• [Data extracted from a collection]:
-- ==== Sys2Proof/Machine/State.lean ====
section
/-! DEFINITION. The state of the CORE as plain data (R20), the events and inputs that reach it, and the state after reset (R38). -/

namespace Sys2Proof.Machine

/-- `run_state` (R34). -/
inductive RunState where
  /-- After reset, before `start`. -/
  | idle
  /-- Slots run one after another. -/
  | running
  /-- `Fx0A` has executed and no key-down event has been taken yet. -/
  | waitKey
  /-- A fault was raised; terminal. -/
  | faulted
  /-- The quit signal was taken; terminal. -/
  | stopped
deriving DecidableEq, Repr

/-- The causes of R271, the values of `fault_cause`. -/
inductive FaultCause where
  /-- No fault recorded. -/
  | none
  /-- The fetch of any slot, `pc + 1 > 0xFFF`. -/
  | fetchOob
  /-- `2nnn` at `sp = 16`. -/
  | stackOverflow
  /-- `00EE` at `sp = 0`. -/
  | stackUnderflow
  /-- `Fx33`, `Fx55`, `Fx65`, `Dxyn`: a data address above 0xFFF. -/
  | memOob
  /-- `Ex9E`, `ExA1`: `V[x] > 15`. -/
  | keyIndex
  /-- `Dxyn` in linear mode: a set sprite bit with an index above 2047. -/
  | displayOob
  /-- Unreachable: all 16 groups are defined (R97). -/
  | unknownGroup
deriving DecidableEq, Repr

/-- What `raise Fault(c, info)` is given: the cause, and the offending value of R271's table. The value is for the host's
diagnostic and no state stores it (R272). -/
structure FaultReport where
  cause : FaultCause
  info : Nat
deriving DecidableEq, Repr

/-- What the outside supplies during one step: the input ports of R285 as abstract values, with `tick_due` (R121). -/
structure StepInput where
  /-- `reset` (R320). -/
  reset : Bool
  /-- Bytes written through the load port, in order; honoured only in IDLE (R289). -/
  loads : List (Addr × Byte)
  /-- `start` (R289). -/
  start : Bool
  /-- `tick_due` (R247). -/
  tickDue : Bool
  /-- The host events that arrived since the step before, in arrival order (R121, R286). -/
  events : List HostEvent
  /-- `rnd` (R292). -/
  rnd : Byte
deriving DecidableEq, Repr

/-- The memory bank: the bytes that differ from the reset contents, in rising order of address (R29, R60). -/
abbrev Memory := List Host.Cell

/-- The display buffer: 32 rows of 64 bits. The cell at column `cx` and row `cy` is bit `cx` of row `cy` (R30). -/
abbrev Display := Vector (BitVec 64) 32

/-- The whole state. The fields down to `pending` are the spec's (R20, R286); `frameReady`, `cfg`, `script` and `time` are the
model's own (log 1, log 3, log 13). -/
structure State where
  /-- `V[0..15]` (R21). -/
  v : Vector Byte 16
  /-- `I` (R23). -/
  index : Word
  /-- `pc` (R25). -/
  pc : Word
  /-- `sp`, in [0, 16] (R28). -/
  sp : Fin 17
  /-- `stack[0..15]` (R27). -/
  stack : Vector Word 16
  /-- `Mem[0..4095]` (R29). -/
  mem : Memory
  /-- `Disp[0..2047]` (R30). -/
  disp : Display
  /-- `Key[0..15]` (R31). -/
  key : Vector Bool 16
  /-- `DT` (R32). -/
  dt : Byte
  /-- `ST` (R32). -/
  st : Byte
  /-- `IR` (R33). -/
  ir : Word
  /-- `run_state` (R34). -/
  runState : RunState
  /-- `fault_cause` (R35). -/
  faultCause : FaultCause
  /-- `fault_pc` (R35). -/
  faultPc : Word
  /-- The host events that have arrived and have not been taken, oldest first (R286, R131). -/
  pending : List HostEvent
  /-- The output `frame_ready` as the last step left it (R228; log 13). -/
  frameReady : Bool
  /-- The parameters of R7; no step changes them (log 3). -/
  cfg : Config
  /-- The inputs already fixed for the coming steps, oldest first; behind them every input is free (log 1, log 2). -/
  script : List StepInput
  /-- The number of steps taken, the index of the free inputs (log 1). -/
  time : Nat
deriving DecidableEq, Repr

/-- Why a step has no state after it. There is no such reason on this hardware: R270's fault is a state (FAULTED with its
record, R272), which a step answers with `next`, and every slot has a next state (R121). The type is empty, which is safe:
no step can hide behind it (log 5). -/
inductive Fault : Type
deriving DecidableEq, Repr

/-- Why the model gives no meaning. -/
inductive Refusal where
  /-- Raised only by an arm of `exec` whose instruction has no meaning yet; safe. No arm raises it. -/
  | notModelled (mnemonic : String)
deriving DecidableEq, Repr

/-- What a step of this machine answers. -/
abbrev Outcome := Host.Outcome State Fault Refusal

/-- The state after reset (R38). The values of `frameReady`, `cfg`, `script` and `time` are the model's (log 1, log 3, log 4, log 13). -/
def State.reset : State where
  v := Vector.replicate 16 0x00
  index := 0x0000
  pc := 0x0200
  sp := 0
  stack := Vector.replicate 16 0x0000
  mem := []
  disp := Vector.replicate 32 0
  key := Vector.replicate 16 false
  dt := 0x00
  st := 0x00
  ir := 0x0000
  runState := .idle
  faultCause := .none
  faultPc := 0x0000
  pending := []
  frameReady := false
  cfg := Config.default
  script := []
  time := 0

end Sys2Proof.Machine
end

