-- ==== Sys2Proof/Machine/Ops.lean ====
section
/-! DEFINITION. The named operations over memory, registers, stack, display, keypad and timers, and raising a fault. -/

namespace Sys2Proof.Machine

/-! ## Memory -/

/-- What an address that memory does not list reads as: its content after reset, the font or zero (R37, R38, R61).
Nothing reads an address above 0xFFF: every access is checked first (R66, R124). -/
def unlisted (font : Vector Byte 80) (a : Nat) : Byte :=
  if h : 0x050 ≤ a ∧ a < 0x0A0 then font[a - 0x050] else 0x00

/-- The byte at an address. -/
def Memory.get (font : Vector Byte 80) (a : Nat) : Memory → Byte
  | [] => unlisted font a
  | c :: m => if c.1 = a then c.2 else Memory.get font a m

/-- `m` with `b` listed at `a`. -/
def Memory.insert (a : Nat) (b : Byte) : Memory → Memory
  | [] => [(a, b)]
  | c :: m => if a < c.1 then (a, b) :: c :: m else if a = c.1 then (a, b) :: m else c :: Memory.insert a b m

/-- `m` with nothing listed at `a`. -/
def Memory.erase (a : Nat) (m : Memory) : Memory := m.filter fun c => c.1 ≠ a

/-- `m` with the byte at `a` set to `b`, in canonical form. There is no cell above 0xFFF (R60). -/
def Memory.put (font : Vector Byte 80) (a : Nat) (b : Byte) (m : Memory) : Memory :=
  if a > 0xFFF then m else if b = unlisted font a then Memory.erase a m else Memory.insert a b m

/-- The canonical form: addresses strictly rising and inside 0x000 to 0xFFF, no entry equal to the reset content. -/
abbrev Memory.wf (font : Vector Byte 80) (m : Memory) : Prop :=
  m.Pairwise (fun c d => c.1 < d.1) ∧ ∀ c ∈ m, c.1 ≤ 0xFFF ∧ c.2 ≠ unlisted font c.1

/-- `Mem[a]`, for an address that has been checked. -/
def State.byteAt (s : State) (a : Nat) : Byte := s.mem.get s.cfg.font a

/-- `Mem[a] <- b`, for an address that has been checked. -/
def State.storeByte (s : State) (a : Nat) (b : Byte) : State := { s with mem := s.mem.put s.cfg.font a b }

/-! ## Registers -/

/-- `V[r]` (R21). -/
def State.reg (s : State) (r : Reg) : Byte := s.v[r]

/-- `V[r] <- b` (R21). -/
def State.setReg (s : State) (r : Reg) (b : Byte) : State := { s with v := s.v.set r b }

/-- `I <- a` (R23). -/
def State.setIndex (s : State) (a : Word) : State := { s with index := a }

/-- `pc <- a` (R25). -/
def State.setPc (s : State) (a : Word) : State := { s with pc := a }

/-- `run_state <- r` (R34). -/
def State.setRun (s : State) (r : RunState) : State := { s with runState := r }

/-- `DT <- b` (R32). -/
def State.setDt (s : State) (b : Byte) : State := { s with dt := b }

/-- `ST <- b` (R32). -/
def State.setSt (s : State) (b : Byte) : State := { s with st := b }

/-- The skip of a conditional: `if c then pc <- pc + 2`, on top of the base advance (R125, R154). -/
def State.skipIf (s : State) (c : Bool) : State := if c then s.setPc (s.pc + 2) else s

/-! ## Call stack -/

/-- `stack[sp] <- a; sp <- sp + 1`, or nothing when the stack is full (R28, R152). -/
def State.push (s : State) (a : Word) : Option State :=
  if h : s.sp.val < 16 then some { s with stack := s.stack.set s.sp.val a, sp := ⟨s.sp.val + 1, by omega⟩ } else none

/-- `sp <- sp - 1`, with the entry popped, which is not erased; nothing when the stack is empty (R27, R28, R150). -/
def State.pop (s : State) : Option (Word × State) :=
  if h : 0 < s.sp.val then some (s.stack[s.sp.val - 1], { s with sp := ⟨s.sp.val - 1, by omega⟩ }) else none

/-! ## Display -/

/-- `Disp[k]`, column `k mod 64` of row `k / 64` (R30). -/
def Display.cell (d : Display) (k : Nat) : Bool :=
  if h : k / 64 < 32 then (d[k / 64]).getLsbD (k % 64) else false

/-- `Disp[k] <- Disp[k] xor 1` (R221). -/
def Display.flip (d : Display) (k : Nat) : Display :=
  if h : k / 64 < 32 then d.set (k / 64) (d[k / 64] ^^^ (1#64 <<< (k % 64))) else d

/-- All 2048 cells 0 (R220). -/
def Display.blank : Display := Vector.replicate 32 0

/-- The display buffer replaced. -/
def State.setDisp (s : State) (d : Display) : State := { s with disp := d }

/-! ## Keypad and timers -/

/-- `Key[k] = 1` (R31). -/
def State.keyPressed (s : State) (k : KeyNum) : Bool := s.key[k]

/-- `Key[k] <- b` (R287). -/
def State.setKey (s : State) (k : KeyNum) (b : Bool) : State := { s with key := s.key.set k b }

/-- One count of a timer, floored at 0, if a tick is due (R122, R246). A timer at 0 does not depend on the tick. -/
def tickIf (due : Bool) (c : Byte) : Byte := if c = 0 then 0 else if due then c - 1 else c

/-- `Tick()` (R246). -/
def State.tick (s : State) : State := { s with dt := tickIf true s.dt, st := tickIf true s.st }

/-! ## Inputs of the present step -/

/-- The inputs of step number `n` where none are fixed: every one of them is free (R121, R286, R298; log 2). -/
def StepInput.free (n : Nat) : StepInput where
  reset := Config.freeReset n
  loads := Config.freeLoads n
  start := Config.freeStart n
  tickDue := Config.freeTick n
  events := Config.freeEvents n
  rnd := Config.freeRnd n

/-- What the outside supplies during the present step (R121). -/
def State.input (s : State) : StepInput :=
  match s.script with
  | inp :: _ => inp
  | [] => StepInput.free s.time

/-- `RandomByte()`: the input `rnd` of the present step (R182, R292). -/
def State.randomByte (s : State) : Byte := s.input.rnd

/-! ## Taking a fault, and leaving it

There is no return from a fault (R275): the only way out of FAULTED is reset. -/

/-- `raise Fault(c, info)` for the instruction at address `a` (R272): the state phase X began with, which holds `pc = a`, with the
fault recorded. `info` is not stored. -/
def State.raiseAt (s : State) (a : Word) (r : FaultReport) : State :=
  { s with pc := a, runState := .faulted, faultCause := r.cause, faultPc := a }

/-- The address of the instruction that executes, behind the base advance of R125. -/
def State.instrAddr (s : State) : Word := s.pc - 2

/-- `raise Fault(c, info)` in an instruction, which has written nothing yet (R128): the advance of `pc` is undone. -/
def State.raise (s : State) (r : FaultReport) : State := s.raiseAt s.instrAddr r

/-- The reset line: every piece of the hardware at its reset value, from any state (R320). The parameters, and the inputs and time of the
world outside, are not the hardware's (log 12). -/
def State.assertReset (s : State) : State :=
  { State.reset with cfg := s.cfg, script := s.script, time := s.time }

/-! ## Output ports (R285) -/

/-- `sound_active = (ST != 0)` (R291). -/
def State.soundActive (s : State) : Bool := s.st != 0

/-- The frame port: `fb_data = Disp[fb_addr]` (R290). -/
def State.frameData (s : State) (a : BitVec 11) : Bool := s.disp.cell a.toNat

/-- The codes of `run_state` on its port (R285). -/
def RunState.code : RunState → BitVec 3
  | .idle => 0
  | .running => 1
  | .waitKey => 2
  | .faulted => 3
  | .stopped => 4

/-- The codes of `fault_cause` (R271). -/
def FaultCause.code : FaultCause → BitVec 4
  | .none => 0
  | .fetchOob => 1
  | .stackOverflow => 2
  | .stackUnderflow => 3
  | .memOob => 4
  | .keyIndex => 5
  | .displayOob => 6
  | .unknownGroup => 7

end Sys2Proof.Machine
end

• [YOUR TASK]: The answer should be nothing but the number of lines above that contain "buffer".

• [WRITTEN REPLY]: 2